15. LOCKED DECISIONS

  1. 3 servers only — ghost-01 CX43 + cx23 + cx23-b. No further node adds until >500 Ghost subscribers (then GEX44 €184/mo).
  2. 19 TomTom keys (7/6/6 distribution across ghost-01/cx23/cx23-b). ~47,500 routing + ~950k tiles daily.
  3. 290 priority cities at Full + 1,178 expansion cities queued for week-5 flood (Apr 29, 2026). Target at launch: ~1,090+ cities effectively served.
  4. 3 collection tiers only — Standard, Full, Maintenance. Seed and Lite are DEAD.
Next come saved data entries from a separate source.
-- ==== Sys2Proof/Laws/PerInstr.lean ====
section
/-! SUPPORT. Statements about every instruction, made per instruction (LAWS.json). `MaskMatch`: the encoding
of an instruction, masked as its row of the opcode table says, is the row's match (spec/30_encoding.md
R109). -/

namespace Sys2Proof.Laws.MaskMatch

open Sys2Proof

/-- The encoding of an instruction is a word of its row (R109). -/
def Statement (i : Instr) : Prop := encode i &&& maskOf i = matchOf i

/-- The masks of the seven formats, by their fields (R109). -/
theorem mask_fields :
    (0xFFFFFFFFFFFF : TraceWord) = packWord 0xFF 0xFF 0xFFFFFFFF ∧
    (0xFFFEFFFFFFFF : TraceWord) = packWord 0xFF 0xFE 0xFFFFFFFF ∧
    (0xFF00FFFFFFFF : TraceWord) = packWord 0xFF 0x00 0xFFFFFFFF ∧
    (0xFFFF00000000 : TraceWord) = packWord 0xFF 0xFF 0x00000000 ∧
    (0xFFFFFFFFFC00 : TraceWord) = packWord 0xFF 0xFF 0xFFFFFC00 ∧
    (0xFFF8FFFF0000 : TraceWord) = packWord 0xFF 0xF8 0xFFFF0000 := by decide

/-- A duration or repeat count is masked away (format D). -/
theorem formatD_masked (op : BitVec 8) (d : BitVec 32) :
    packWord op 0 d &&& 0xFFFF00000000 = packWord op 0 0 := by
  rw [mask_fields.2.2.2.1, packWord_and]
  congr 1
  · exact BitVec.and_allOnes (x := op)
  · exact BitVec.and_zero

/-- A round count is masked away (format R). -/
theorem formatR_masked (op a : BitVec 8) :
    packWord op a 0 &&& 0xFF00FFFFFFFF = packWord op 0 0 := by
  rw [mask_fields.2.2.1, packWord_and]
  congr 1
  · exact BitVec.and_allOnes (x := op)
  · exact BitVec.and_zero

/-- A channel or level is masked away (formats C and L). -/
theorem formatL_masked (op : BitVec 8) (b : Bool) :
    packWord op (bitInA b) 0 &&& 0xFFFEFFFFFFFF = packWord op 0 0 := by
  rw [mask_fields.2.1, packWord_and]
  congr 1
  · exact BitVec.and_allOnes (x := op)
  · cases b <;> rfl

/-- A sample is masked away (format S). -/
theorem formatS_masked (op : BitVec 8) (x : Sample) :
    packWord op 0 (x.setWidth 32) &&& 0xFFFFFFFFFC00 = packWord op 0 0 := by
  rw [mask_fields.2.2.2.2.1, packWord_and]
  congr 1
  · exact BitVec.and_allOnes (x := op)
  · have key : ∀ i : Fin 32, (0xFFFFFC00 : BitVec 32)[i.val]'i.isLt = decide (10 ≤ i.val) := by decide
    ext i hi
    have := key ⟨i, hi⟩
    rw [BitVec.getElem_and, this, BitVec.getElem_setWidth]
    by_cases h10 : 10 ≤ i
    · rw [BitVec.getLsbD_of_ge x i h10]; simp
    · simp [h10]

/-- The draws of a reset word are masked away (format X). -/
theorem formatX_masked (op : BitVec 8) (h o l : Bool) (c : BitVec 16) :
    packWord op (resetBitsInA h o l) (c.setWidth 32) &&& 0xFFF8FFFF0000 = packWord op 0 0 := by
  rw [mask_fields.2.2.2.2.2, packWord_and]
  congr 1
  · exact BitVec.and_allOnes (x := op)
  · cases h <;> cases o <;> cases l <;> rfl
  · have key : ∀ i : Fin 32, (0xFFFF0000 : BitVec 32)[i.val]'i.isLt = decide (16 ≤ i.val) := by decide
    ext i hi
    have := key ⟨i, hi⟩
    rw [BitVec.getElem_and, this, BitVec.getElem_setWidth]
    by_cases h16 : 16 ≤ i
    · rw [BitVec.getLsbD_of_ge c i h16]; simp
    · simp [h16]

theorem tbStart : Statement .tbStart := by unfold Statement; decide
theorem tbStop : Statement .tbStop := by unfold Statement; decide
theorem tbNow : Statement .tbNow := by unfold Statement; decide
theorem tbTicknum : Statement .tbTicknum := by unfold Statement; decide
theorem tbMswait (n : BitVec 32) : Statement (.tbMswait n) :=
  (formatD_masked _ n).trans (show packWord 0x04 0 0 = 0x040000000000 by decide)
theorem tbTickwait : Statement .tbTickwait := by unfold Statement; decide
theorem tbRawstart (n : BitVec 32) : Statement (.tbRawstart n) :=
  (formatD_masked _ n).trans (show packWord 0x06 0 0 = 0x060000000000 by decide)
theorem tbRawended : Statement .tbRawended := by unfold Statement; decide
theorem tbRawwait (n : BitVec 32) : Statement (.tbRawwait n) :=
  (formatD_masked _ n).trans (show packWord 0x08 0 0 = 0x080000000000 by decide)
theorem adcStart : Statement .adcStart := by unfold Statement; decide
theorem adcStop : Statement .adcStop := by unfold Statement; decide
theorem adcIsupdated (a : BitVec 8) : Statement (.adcIsupdated a) :=
  (formatR_masked _ a).trans (show packWord 0x12 0 0 = 0x120000000000 by decide)
theorem adcCalbias (c : Channel) : Statement (.adcCalbias c) :=
  (formatL_masked _ c.bit).trans (show packWord 0x13 0 0 = 0x130000000000 by decide)
theorem adcReading (c : Channel) : Statement (.adcReading c) :=
  (formatL_masked _ c.bit).trans (show packWord 0x14 0 0 = 0x140000000000 by decide)
theorem adcAcccharge : Statement .adcAcccharge := by unfold Statement; decide
theorem ocTripped : Statement .ocTripped := by unfold Statement; decide
theorem ocPending : Statement .ocPending := by unfold Statement; decide
theorem ocClear : Statement .ocClear := by unfold Statement; decide
theorem ocArm : Statement .ocArm := by unfold Statement; decide
theorem lpTripped : Statement .lpTripped := by unfold Statement; decide
theorem lpPending : Statement .lpPending := by unfold Statement; decide
theorem lpClear : Statement .lpClear := by unfold Statement; decide
theorem lpArm : Statement .lpArm := by unfold Statement; decide
theorem pwrOn : Statement .pwrOn := by unfold Statement; decide
theorem pwrOff : Statement .pwrOff := by unfold Statement; decide
theorem lrstAssert : Statement .lrstAssert := by unfold Statement; decide
theorem lrstRelease : Statement .lrstRelease := by unfold Statement; decide
theorem sysIrqen : Statement .sysIrqen := by unfold Statement; decide
theorem sysIrqdis : Statement .sysIrqdis := by unfold Statement; decide
theorem sysSleep : Statement .sysSleep := by unfold Statement; decide
theorem sysHalt : Statement .sysHalt := by unfold Statement; decide
theorem wdtKick : Statement .wdtKick := by unfold Statement; decide
theorem lampPoll : Statement .lampPoll := by unfold Statement; decide
theorem evCount (n : BitVec 32) : Statement (.evCount n) :=
  (formatD_masked _ n).trans (show packWord 0xE0 0 0 = 0xE00000000000 by decide)
theorem evAdcdone (x : Sample) : Statement (.evAdcdone x) :=
  (formatS_masked _ x).trans (show packWord 0xE1 0 0 = 0xE10000000000 by decide)
theorem evOc (l : Bool) : Statement (.evOc l) :=
  (formatL_masked _ l).trans (show packWord 0xE2 0 0 = 0xE20000000000 by decide)
theorem evLp (l : Bool) : Statement (.evLp l) :=
  (formatL_masked _ l).trans (show packWord 0xE3 0 0 = 0xE30000000000 by decide)
theorem evLamp (l : Bool) : Statement (.evLamp l) :=
  (formatL_masked _ l).trans (show packWord 0xE4 0 0 = 0xE40000000000 by decide)
theorem evWdtexp (h o l : Bool) (c : BitVec 16) : Statement (.evWdtexp h o l c) :=
  (formatX_masked _ h o l c).trans (show packWord 0xE5 0 0 = 0xE50000000000 by decide)
theorem evPor (h o l : Bool) (c : BitVec 16) : Statement (.evPor h o l c) :=
  (formatX_masked _ h o l c).trans (show packWord 0xE6 0 0 = 0xE60000000000 by decide)
theorem irqOc : Statement .irqOc := by unfold Statement; decide
theorem irqLp : Statement .irqLp := by unfold Statement; decide
theorem irqAdc : Statement .irqAdc := by unfold Statement; decide
theorem irqTov : Statement .irqTov := by unfold Statement; decide
theorem fgStep (n : BitVec 32) : Statement (.fgStep n) :=
  (formatD_masked _ n).trans (show packWord 0xEC 0 0 = 0xEC0000000000 by decide)

end Sys2Proof.Laws.MaskMatch
end

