/-- Settles O39: the operations, the interrupt words and `FG.STEP` have a step in a running block only, and
the converter none while a halted block's flag is set. -/
theorem haltIsTerminal : Obligations.HaltIsTerminal := by
  intro i s t hhalt h
  have hnot : s.ilkHalted ≠ false := by simp [hhalt]
  cases i with
  | evWdtexp _ _ _ _ | evPor _ _ _ _ => exact .inl rfl
  | evCount n =>
    obtain ⟨-, rfl⟩ := execEvCount_next h
    exact .inr ⟨.inl ⟨n, rfl⟩, hhalt, TerminalFrame.refl s⟩
  | evAdcdone x =>
    obtain ⟨hready, -, rfl⟩ := execEvAdcdone_next h
    obtain ⟨-, hrunning | hclear⟩ := (converterReady_iff s).1 hready
    · exact absurd hrunning hnot
    · exact .inr ⟨.inr (.inl ⟨x, rfl, hclear⟩), hhalt, TerminalFrame.refl s⟩
  | evOc l =>
    injection h with h
    subst h
    exact .inr ⟨.inr (.inr (.inl ⟨l, rfl⟩)), hhalt, TerminalFrame.refl s⟩
  | evLp l =>
    injection h with h
    subst h
    exact .inr ⟨.inr (.inr (.inr (.inl ⟨l, rfl⟩))), hhalt, TerminalFrame.refl s⟩
  | evLamp l =>
    injection h with h
    subst h
    exact .inr ⟨.inr (.inr (.inr (.inr ⟨l, rfl⟩))), hhalt, TerminalFrame.refl s⟩
  | irqOc | irqLp | irqAdc | irqTov => exact absurd (takeInterrupt_running h) hnot
  | fgStep n => exact absurd (exec_fgStep_running h) hnot
  | _ =>
    obtain ⟨-, hrunning, -⟩ := foregroundFree_of_operation_next rfl h
    exact absurd hrunning hnot

/-! The watchdog cycle (R276, R233). -/

theorem exec_evWdtexp_of_halted (hold oc lp : Bool) (cnt : BitVec 16) (h : s.ilkHalted = true) :
    exec (.evWdtexp hold oc lp cnt) s = .next (s.resetTo true hold oc lp cnt) := if_pos h

/-- A reset with the strap at 0 leaves the sequencer at PD.0 (R54, R300). -/
theorem sequencerAt_resetTo (s : State) (wdt oc lp : Bool) (cnt : BitVec 16) :
    SequencerAt .pd0 (s.resetTo wdt false oc lp cnt) := ⟨⟨rfl, rfl⟩, rfl, rfl, rfl, rfl⟩

/-- Settles O27: the reset records its cause, and PD.0 halts on it with the outputs at their reset values. -/
theorem watchdogResetHaltsAgainWithPowerOff : Obligations.WatchdogResetHaltsAgainWithPowerOff := by
  intro oc lp cnt s hhalt
  have hreset := exec_evWdtexp_of_halted false oc lp cnt hhalt
  obtain ⟨hcause, -⟩ := poweredDownDecidesByTheResetCause _ (sequencerAt_resetTo s true oc lp cnt)
  exact ⟨_, (execAll_cons_of_next hreset).trans (execAll_cons_of_next (hcause rfl)),
    rfl, rfl, rfl, rfl, rfl, rfl, rfl, rfl, rfl, rfl⟩

end Sys2Proof.Machine

/-! PROOF. The reset events against the reset table (spec/70_reset_and_hazards.md R300; R54). -/

namespace Sys2Proof.Machine

variable {s : State}

theorem exec_evPor (hold oc lp : Bool) (cnt : BitVec 16) (s : State) :
    exec (.evPor hold oc lp cnt) s = .next (s.resetTo false hold oc lp cnt) := rfl

theorem exec_evWdtexp_of_running (hold oc lp : Bool) (cnt : BitVec 16) (h : s.ilkHalted = false) :
    exec (.evWdtexp hold oc lp cnt) s = .refused .watchdogFed :=
  if_neg (Bool.eq_false_iff.1 h)

/-- The two resets differ in the cause they record and in nothing else (R300). -/
theorem resetTo_watchdog (s : State) (hold oc lp : Bool) (cnt : BitVec 16) :
    s.resetTo true hold oc lp cnt = { s.resetTo false hold oc lp cnt with rstCauseWdt := true } := rfl

/-- Settles O25: the table is `State.reset` with the draws of the word, which is what the power-on reset
answers; the watchdog reset is that state with the other cause, in a halted block only. -/
theorem resetEventsGiveTheResetTable : Obligations.ResetEventsGiveTheResetTable := by
  intro hold oc lp cnt s por hpor
  have htable : por = s.resetTo false hold oc lp cnt := hpor
  rw [htable, ← resetTo_watchdog]
  exact ⟨exec_evPor hold oc lp cnt s, exec_evWdtexp_of_halted hold oc lp cnt,
    exec_evWdtexp_of_running hold oc lp cnt⟩

end Sys2Proof.Machine
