-- ==== Sys2Proof/Word.lean ====
section
/-! DEFINITION. The plainest data of the Fentura FP-512: bytes, panel rows, planes. -/

namespace Sys2Proof

/-- A byte of a line, a table or a body (00_scope, "Bytes on the lines"): bit 7 is the most significant. -/
abbrev Byte := BitVec 8

/-- A row number or a column number of the panel, 0..511 (00_scope, "Cells, rows and rectangles"). -/
abbrev RowNo := Fin 512

/-- The 512 cells of one row: bit x is the cell of column x (R1, R3). -/
abbrev RowBits := BitVec 512

/-- A plane: 512 rows of 512 bits (R1). -/
abbrev Plane := Vector RowBits 512

/-- A set of stripe indices 0..511 (R17): bit i is set when index i is a member. -/
abbrev StripeSet := BitVec 512

end Sys2Proof
end

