-- ==== Sys2Proof/Machine/Drawing.lean ====
section
/-! DEFINITION. Text, fills, echoes, window changes and ERASE-ALL (chapters 1.2, 1.6 and 4), and the render-path table
loads (chapters 3.5 and 4.1): the commands TEXT, FILL, WINDOW_SET, ERASE_ALL, ECHO_REQUEST, TRANSFER_LOAD,
THRESHOLD_LOAD, WEIGHTS_LOAD and GLYPHS_LOAD. -/

namespace Sys2Proof.Machine

/-! ### Glyphs (R58) -/

/-- Glyph (set, code) of the store (R56). -/
def Render.glyph (r : Render) (set : Fin 4) (code : Fin 128) : Glyph :=
  r.glyphs[set.val * 128 + code.val]'(by omega)

/-- An all-off box. -/
def emptyPattern : Vector Byte 16 := .replicate 16 0

/-- The pattern drawn for a code of a set (R58): the glyph where it is loaded, else the substitute, glyph (set, 127),
where that is loaded, else an all-off box. -/
def Render.pattern (r : Render) (set : Fin 4) (code : Byte) : Vector Byte 16 :=
  let substitute := if (r.glyph set 127).loaded then (r.glyph set 127).rows else emptyPattern
  if h : code.toNat < 128 then
    if (r.glyph set ⟨code.toNat, h⟩).loaded then (r.glyph set ⟨code.toNat, h⟩).rows else substitute
  else substitute

/-- Row b of a pattern drawn at a size, its leftmost cell in column x (R63): each pattern bit covers `size` cells. -/
def patternCells (p : Vector Byte 16) (size x b : Nat) : RowBits :=
  cellsFrom x ((List.range (8 * size)).map fun a => (p.getD (b / size) 0).getLsbD (7 - a / size))

/-! ### TEXT (R59 to R64) -/

/-- A character box to be drawn: its top-left cell and its code. -/
structure CharBox where
  x : Nat
  y : Nat
  code : Byte
  deriving DecidableEq, Repr

/-- Where the box of a character stands (R60), after a wrap if it would start beyond the right edge (R61): its
character row and column, or none if even the return column lies beyond the right edge. -/
def placeBox (rect : Rect) (size ret row column : Nat) : Option (Nat × Nat) :=
  if rect.x0.val + 8 * size * column ≤ rect.x1.val then some (row, column)
  else if rect.x0.val + 8 * size * ret ≤ rect.x1.val then some (row + 1, ret)
  else none

/-- The boxes of a TEXT's codes from a current position, and whether codes were lost (R60 to R62): 0x80 is a new
line; a box beyond the bottom edge, or a return column beyond the right edge, loses it and the rest. -/
def layText (rect : Rect) (size ret : Nat) : Nat → Nat → List Byte → List CharBox × Bool
  | _, _, [] => ([], false)
  | row, column, code :: rest =>
    if code = 0x80 then layText rect size ret (row + 1) ret rest
    else
      match placeBox rect size ret row column with
      | none => ([], true)
      | some (r, c) =>
        if rect.y1.val < rect.y0.val + 16 * size * r then ([], true)
        else
          let (boxes, clipped) := layText rect size ret r (c + 1) rest
          (⟨rect.x0.val + 8 * size * c, rect.y0.val + 16 * size * r, code⟩ :: boxes, clipped)

/-- What a mode writes into the cells of a box's row, from the pattern's cells (R63). -/
def textOp (mode : TextWrite) (cells pattern : RowBits) : CellOp :=
  match mode with
  | .write => .put cells pattern
  | .over => .set (pattern &&& cells)
  | .erase => .clear cells

/-- The row writes of one box, from its top cell row down, clipped to the window (R62 to R64). -/
def boxWrites (r : Render) (rect : Rect) (t : TextBody) (box : CharBox) : List RowWrite :=
  (List.range (16 * t.size)).filterMap fun b =>
    if h : box.y + b ≤ rect.y1.val then
      let cells := columns box.x (min (box.x + 8 * t.size - 1) rect.x1.val)
      some ⟨.text, ⟨box.y + b, by omega⟩, textOp t.mode cells (patternCells (r.pattern t.set box.code) t.size box.x b)⟩
    else none

/-- A TEXT drawn in a window's rectangle (R60 to R64). -/
def State.drawText (c : MarkClass) (rect : Rect) (t : TextBody) (s : State) : State :=
  let (boxes, clipped) := layText rect t.size t.column t.row t.column t.codes
  (s.rowWrites c (boxes.flatMap (boxWrites s.ren rect t))).stage (if clipped then [.textClipped] else [])

/-- A TEXT item (R59). -/
def textWork (item : WorkItem) (s : State) : State :=
  match window8 (byteAt item.body 0) with
  | none => s.latch .formatError
  | some w =>
    let codes := textCodes item.body
    if codes.isEmpty then s.latch .formatError
    else
      (s.latchIf (200 < codes.length) .formatError).drawText item.cls s.ren.windows[w].rect (textOfBody item.body)

/-- TEXT (R59 to R64). -/
def execText (s : State) : Host.Outcome State Fault Refusal :=
  .next (s.runItem .text textWork)

/-! ### FILL (R65, R66) -/

/-- What a FILL writes into the cells of a row (R66). -/
def FillOp.cellOp (op : FillOp) (cells : RowBits) : CellOp :=
  match op with
  | .set => .set cells
  | .clear => .clear cells
  | .invert => .invert cells

/-- The row writes of a FILL over the cells that lie in both rectangles, from the top row down (R65, R66). -/
def fillWrites (plane : PlaneId) (op : FillOp) (a b : Rect) : List RowWrite :=
  let x0 := max a.x0 b.x0
  let x1 := min a.x1 b.x1
  if x1 < x0 then []
  else
    (allRows.filter (fun y => max a.y0 b.y0 ≤ y && y ≤ min a.y1 b.y1)).map fun y =>
      ⟨plane, y, op.cellOp (columns x0.val x1.val)⟩

/-- A FILL item (R65). -/
def fillWork (item : WorkItem) (s : State) : State :=
  match window8 (byteAt item.body 0), planeOfCode (byteAt item.body 1), fillOpOfCode (byteAt item.body 2) with
  | some w, some plane, some op =>
    s.rowWrites item.cls (fillWrites plane op (bodyRect item.body) s.ren.windows[w].rect)
  | _, _, _ => s.latch .formatError

/-- FILL (R65, R66). -/
def execFill (s : State) : Host.Outcome State Fault Refusal :=
  .next (s.runItem .fill fillWork)

/-! ### WINDOW-SET (R5 to R7, R12) -/

/-- The rows that a changed record marks: those of the old and of the new rectangle, each once, in order (R12). -/
def windowRows (old new : Rect) : List RowNo :=
  allRows.filter (fun y => old.spansRow y.val || new.spansRow y.val)

/-- A decoded record at a window (R7): a changed record replaces the stored one and marks its rows BULK. -/
def State.setWindow (k : Fin 8) (w : Window) (s : State) : State :=
  if w = s.ren.windows[k] then s
  else
    { s with
      ren := { s.ren with windows := s.ren.windows.set k w }
      row := s.row.markAll .bulk (windowRows s.ren.windows[k].rect w.rect) }

/-- A WINDOW-SET item (R5). -/
def windowSetWork (item : WorkItem) (s : State) : State :=
  match window8 (byteAt item.body 0) with
  | none => s.latch .formatError
  | some k => s.setWindow k (windowOfBody item.body)

/-- WINDOW_SET (R5 to R7, R12). -/
def execWindowSet (s : State) : Host.Outcome State Fault Refusal :=
  .next (s.runItem .windowSet windowSetWork)

/-! ### ERASE-ALL (R15) -/

/-- A PANEL-CONTROL ERASE-ALL item (R15): the planes are cleared and all 512 rows marked BULK, from row 0 up. -/
def eraseAllWork (_item : WorkItem) (s : State) : State :=
  { s with
    ren := { s.ren with image := blankPlane, text := blankPlane, mark := blankPlane }
    row := s.row.markAll .bulk allRows }

/-- ERASE_ALL (R15). -/
def execEraseAll (s : State) : Host.Outcome State Fault Refusal :=
  .next (s.runItem .eraseAll eraseAllWork)

/-! ### Echoes (R67) -/

/-- The row writes of an echo: one to MARK for each of its box rows on the panel, from the top down (R67). -/
def echoWrites (r : Render) (e : EchoRequest) : List RowWrite :=
  (List.range 16).filterMap fun b =>
    if h : e.y.val + b < 512 then
      some ⟨.mark, ⟨e.y.val + b, h⟩, .invert (patternCells (r.pattern e.set (byteOf e.code.val)) 1 e.x.val b)⟩
    else none

/-- ECHO_REQUEST: the render engine takes the head of the echo queue, which comes before every other source (R23),
and draws it into MARK, marked URGENT (R67). -/
def execEchoRequest (s : State) : Host.Outcome State Fault Refusal :=
  .next <|
    let t := s.endPiece
    match t.ren.echoes with
    | e :: rest =>
      { t with ren := { t.ren with echoes := rest, busy := true } }.rowWrites .urgent (echoWrites t.ren e)
    | [] => s

/-! ### Render-path table loads (R52, R57, R166) -/

/-- A load judged by R166 and its entries, if it is not discarded, given to `write`. -/
def State.applyLoad (range : LoadRange) (write : List (Nat × List Byte) → State → State) (s : State) : State :=
  let s := s.latchIf range.clipped .tableClipped
  match range.entries with
  | some entries => write entries s
  | none => s.latch .formatError

/-- One-byte entries written into a table of bytes through an entry rule. -/
def writeBytes {n : Nat} (rule : Byte → Byte) (entries : List (Nat × List Byte)) (t : Vector Byte n) : Vector Byte n :=
  entries.foldl (fun t e => t.setIfInBounds e.1 (rule (byteAt e.2 0))) t

/-- A TRANSFER load item: entries stored as given (R52). -/
def transferWork (item : WorkItem) (s : State) : State :=
  s.applyLoad (judgeLoad 64 1 item.body) fun entries s =>
    { s with ren := { s.ren with transfer := writeBytes id entries s.ren.transfer } }

/-- TRANSFER_LOAD (R52). -/
def execTransferLoad (s : State) : Host.Outcome State Fault Refusal :=
  .next (s.runItem .transferLoad transferWork)

/-- A THRESHOLD load item: 255 stored as 254 (R44, R52). -/
def thresholdWork (item : WorkItem) (s : State) : State :=
  s.applyLoad (judgeLoad 64 1 item.body) fun entries s =>
    { s with ren := { s.ren with threshold := writeBytes thresholdOfByte entries s.ren.threshold } }

/-- THRESHOLD_LOAD (R44, R52). -/
def execThresholdLoad (s : State) : Host.Outcome State Fault Refusal :=
  .next (s.runItem .thresholdLoad thresholdWork)

/-- The weights after a load's entries: the two steps of R46. -/
def Weights.load (entries : List (Nat × List Byte)) (w : Weights) : Weights :=
  (entries.foldl (fun w e => w.write e.1 (byteAt e.2 0).toNat) w).reduce

/-- A WEIGHTS load item (R46, R52, R54). -/
def weightsWork (item : WorkItem) (s : State) : State :=
  s.applyLoad (judgeLoad 4 1 item.body) fun entries s =>
    { s with ren := s.ren.setWeights (s.ren.weights.load entries) }

/-- WEIGHTS_LOAD (R46, R52, R54). -/
def execWeightsLoad (s : State) : Host.Outcome State Fault Refusal :=
  .next (s.runItem .weightsLoad weightsWork)

/-- The glyph a load's entry writes: its 16 pattern bytes, loaded (R57). -/
def glyphOfBytes (b : List Byte) : Glyph := ⟨true, tabulate fun k => byteAt b k.val⟩

/-- A GLYPHS load item (R57). -/
def glyphsWork (item : WorkItem) (s : State) : State :=
  s.applyLoad (judgeLoad 512 16 item.body) fun entries s =>
    { s with
      ren := { s.ren with
        glyphs := entries.foldl (fun g e => g.setIfInBounds e.1 (glyphOfBytes e.2)) s.ren.glyphs } }

/-- GLYPHS_LOAD (R57). -/
def execGlyphsLoad (s : State) : Host.Outcome State Fault Refusal :=
  .next (s.runItem .glyphsLoad glyphsWork)

end Sys2Proof.Machine
end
  5. 24 snapshots/day — 30-min peaks, hourly otherwise. Every day-of-week is its own baseline (7 Mon-Sun baselines per city).
  6. 250 m segment spacing, 150 waypoints per route, 6 routes per city (4×4 grid + bidirectional ring). Uniform premium quality for all cities.
  7. Full bidirectional always — no direction-smart shortcuts.
  8. 5-layer composite ETA formula locked: baseline_spline × live_calibration × weather × calendar × event. Catmull-Rom cubic spline for Gold, linear for Standard. Factor chips display minutes, not percentages.
  9. 20-country calendar with holidays, school breaks, puentes, Semana Santa, Buen Fin, Día de Muertos.
  10. Event adjustment is proximity + time-decay + attendance-scaled, largest nearby event only, no stacking.
  11. Motorcycle calibration — one-time collection, congestion multiplier, used forever. Motorcycle ETA FREE for all tiers including Starter.
  12. Weather + AQ every snapshot via Open-Meteo — app reads from CDN, never live. Only RainViewer radar needs live net.
  13. DDG is the sole enrichment source — ~43,200 queries/day nightly, free, fully cacheable. Google Places is app-real-time-only behind kill-switch, never in pipeline.
  14. Photon = Cloudflare Worker proxy at photon.alaivos.com with 24 h edge cache. Self-hosting abandoned (17 GB index > 38 GB cx23-b disk).
  15. Nominatim — free, 1 req/s, User-Agent: alaivOS/1.0.
  16. Zero paid API dependencies in POI/search/traffic/weather/AQ. Only paid items: TheSportsDB Patreon $3/mo (sports cache commercial ToS) and Anthropic API (~$0.012/checkup).
  17. Google Places credit = $5,154 MXN ≈ $300 USD (NOT $5,154 USD), expires June 5, 2026, app-real-time luxury only. Foursquare and Yelp cancelled entirely.
  18. Sports cache — 31 leagues (ESPN 14 + TheSportsDB 15 + Jolpica F1 + boxing scraper) on ghost-01:8300, 1 h TTL, stale-on-error.
  19. Checkup Relay — ghost-01:8100, dual anonymization (device → Gemma 4 E4B), Anthropic Batch, ~$0.012/checkup.
  20. Voice (Ghost HD) — Kokoro 82M on ghost-01. Kokoro-first pipeline inverts prior plan.
  21. Segment graph + Dijkstra — any user route traced as shortest path over the 250 m segment graph.
  22. Monthly infra cost: €25 + $3/mo TheSportsDB (+ Anthropic metered).

Every day this runs, the moat gets deeper. 290 cities at 250 m precision, 24 snapshots/day, 5-layer composite ETA, full weather + AQ + DDG enrichment, for €25/month. No competitor has this.